Population (2026-01-01)
- • Total: 274
- • Density: 50.0/km^{2} (129/sq mi)
- Time zone: UTC+1 (CET)
- • Summer (DST): UTC+2 (CEST)
- Postal code: 397 01
- Website: www.dolni-novosedly.cz

= Dolní Novosedly =

Dolní Novosedly is a municipality and village in Písek District in the South Bohemian Region of the Czech Republic. It has about 300 inhabitants.

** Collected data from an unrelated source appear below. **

-- ==== Sys2Proof/Machine/Devices.lean ====
section
/-!
DEFINITION. The PPU's timing engine (spec/60_exceptions.md R380-R393), the timer (R410) and the joypad latch (R415).
-/

namespace Sys2Proof.Machine

/-! ### The PPU -/

/-- `reqIF(n)`: `IF <- IF | (1 << n)`. -/
def State.reqIF (s : State) (n : Nat) : State := s.setBus { s.bus with ifr := s.bus.ifr ||| ((1 : Byte) <<< n) }

/-- Replace the PPU's mode and, by `setMode(m)`, STAT bits 1:0 with the mode's number (spec/10_state.md R38). -/
def State.enterMode (s : State) (m : Mode) : State :=
  let code : BitVec 2 := match m with
    | .hblank => 0
    | .vblank => 1
    | .oamSearch => 2
    | .transfer => 3
  { s with bus := { s.bus with stat := s.bus.stat.extractLsb' 2 5 ++ code }, ppu := { s.ppu with mode := m } }

/-- `reqIF(1)` where the STAT enable bit `i` is set (R388). -/
def State.statRequest (s : State) (i : Nat) : State := if s.bus.stat.getLsbD i then s.reqIF 1 else s

/-- `CompareLY()` (R392). -/
def State.compareLY (s : State) : State :=
  let eq := s.bus.ly == s.bus.lyc
  let s := s.setBus { s.bus with stat := (s.bus.stat.extractLsb' 3 4 ++ BitVec.ofBool eq) ++ s.bus.stat.extractLsb' 0 2 }
  if eq then s.statRequest 6 else s

/-- `EnterOAM()` (R389). -/
def State.enterOAM (s : State) : State :=
  let s := s.enterMode .oamSearch
  let s := { s with ppu := { s.ppu with vblankTriggered := false } }
  s.statRequest 5

/-- `EnterTransfer()` (R384). -/
def State.enterTransfer (s : State) : State := s.enterMode .transfer

/-- `EnterHBlank()` (R385). -/
def State.enterHBlank (s : State) : State :=
  let s := (s.enterMode .hblank).statRequest 3
  if s.bus.ly.toNat ≤ 143 then s.renderLine s.bus.ly.toNat else s

/-- `EnterVBlank()` (R387, R391). -/
def State.enterVBlank (s : State) : State :=
  let s := s.enterMode .vblank
  let s := if s.ppu.vblankTriggered then s
    else { (s.reqIF 0) with ppu := { s.ppu with vblankTriggered := true, frameReady := true } }
  s.statRequest 4

/-- `LY <- v`. -/
def State.setLy (s : State) (v : Byte) : State := s.setBus { s.bus with ly := v }

/-- `EndHBlank()` (R386). -/
def State.endHBlank (s : State) : State :=
  let s := (s.setLy (s.bus.ly + 1)).compareLY
  if s.bus.ly = 144 then s.enterVBlank else s.enterOAM

/-- `EndVBlankLine()` (R390). -/
def State.endVBlankLine (s : State) : State :=
  let ly := s.bus.ly + 1
  if ly.toNat > 153 then (s.setLy 0).compareLY.enterOAM else (s.setLy ly).compareLY

/-- The length of a phase (R381). -/
def Mode.length : Mode → Nat
  | .oamSearch => 80
  | .transfer => 172
  | .hblank => 204
  | .vblank => 456

/-- The transition at the end of a phase (R383). -/
def State.endPhase (s : State) : State :=
  match s.ppu.mode with
  | .oamSearch => s.enterTransfer
  | .transfer => s.enterHBlank
  | .hblank => s.endHBlank
  | .vblank => s.endVBlankLine

/-- The loop of R383, for at most `fuel` transitions: while the accumulator has reached the phase's length, that length is
taken off it and the phase ends. -/
def State.ppuLoop : Nat → State → State
  | 0, s => s
  | fuel + 1, s =>
    if s.ppu.mode.length ≤ s.ppu.dots then
      State.ppuLoop fuel (State.endPhase { s with ppu := { s.ppu with dots := s.ppu.dots - s.ppu.mode.length } })
    else s

/-- The LCD is off: the PPU freezes in HBlank with no dots (R382). -/
def State.freezePpu (s : State) : State :=
  let s := s.enterMode .hblank
  { s with ppu := { s.ppu with dots := 0 } }

/-- `PPU.Step(c)` (R382, R383). Every transition takes at least 80 from the accumulator, so the fuel covers the whole loop
(notes/assumptions/12.md). -/
def State.ppuStep (s : State) (c : Nat) : State :=
  if bitOf s.bus.lcdc 7 then
    State.ppuLoop ((s.ppu.dots + c) / 80 + 1) { s with ppu := { s.ppu with dots := s.ppu.dots + c } }
  else s.freezePpu

/-! ### The timer -/

/-- `Timer.Step(c)` (R410): the loop takes 256 from the accumulator as often as it can. -/
def State.timerStep (s : State) (c : Nat) : State :=
  { s with
    bus := { s.bus with div := s.bus.div + BitVec.ofNat 8 ((s.divAcc + c) / 256) }
    divAcc := (s.divAcc + c) % 256 }

/-! ### The joypad -/

/-- The joypad byte of the eight buttons, active low: Start Select B A Down Up Left Right from bit 7 to bit 0
(spec/10_state.md R52, R415). -/
def Buttons.lines (b : Buttons) : Byte :=
  (((((((BitVec.ofBool (!b.start) ++ BitVec.ofBool (!b.select)) ++ BitVec.ofBool (!b.b)) ++ BitVec.ofBool (!b.a)) ++
    BitVec.ofBool (!b.down)) ++ BitVec.ofBool (!b.up)) ++ BitVec.ofBool (!b.left)) ++ BitVec.ofBool (!b.right))

/-- `Joypad.Sample(b)` (R415); it requests no interrupt (R417). -/
def State.sample (s : State) (b : Buttons) : State := s.setBus { s.bus with joy := b.lines }

end Sys2Proof.Machine
end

==Administrative division==
Dolní Novosedly consists of three municipal parts (in brackets population according to the 2021 census):
- Dolní Novosedly (110)
- Chrastiny (26)
- Horní Novosedly (115)

==Etymology==
The village was named after the people who were nově usedlí ('newly settled'). From the 19th century, the villages of Dolní Novosedly ('lower Novosedly') and Horní Novosedly ('upper Novosedly') are distinguished.

==Geography==
Dolní Novosedly is located about 4 km northeast of Písek and 43 km northwest of České Budějovice. It lies in the Tábor Uplands. The highest point is the hill Mláka at 548 m above sea level. The fishpond Podhorák is located in the municipality.

==History==
The first written mention of Dolní Novosedly is from 1517.

==Transport==
The I/29 road from Písek to Tábor runs through the municipality.

==Sights==
The only protected cultural monument in the municipality is a homestead, built in the first third of the 19th century at the latest. In the centre of Dolní Novosedly is a chapel from the 19th century.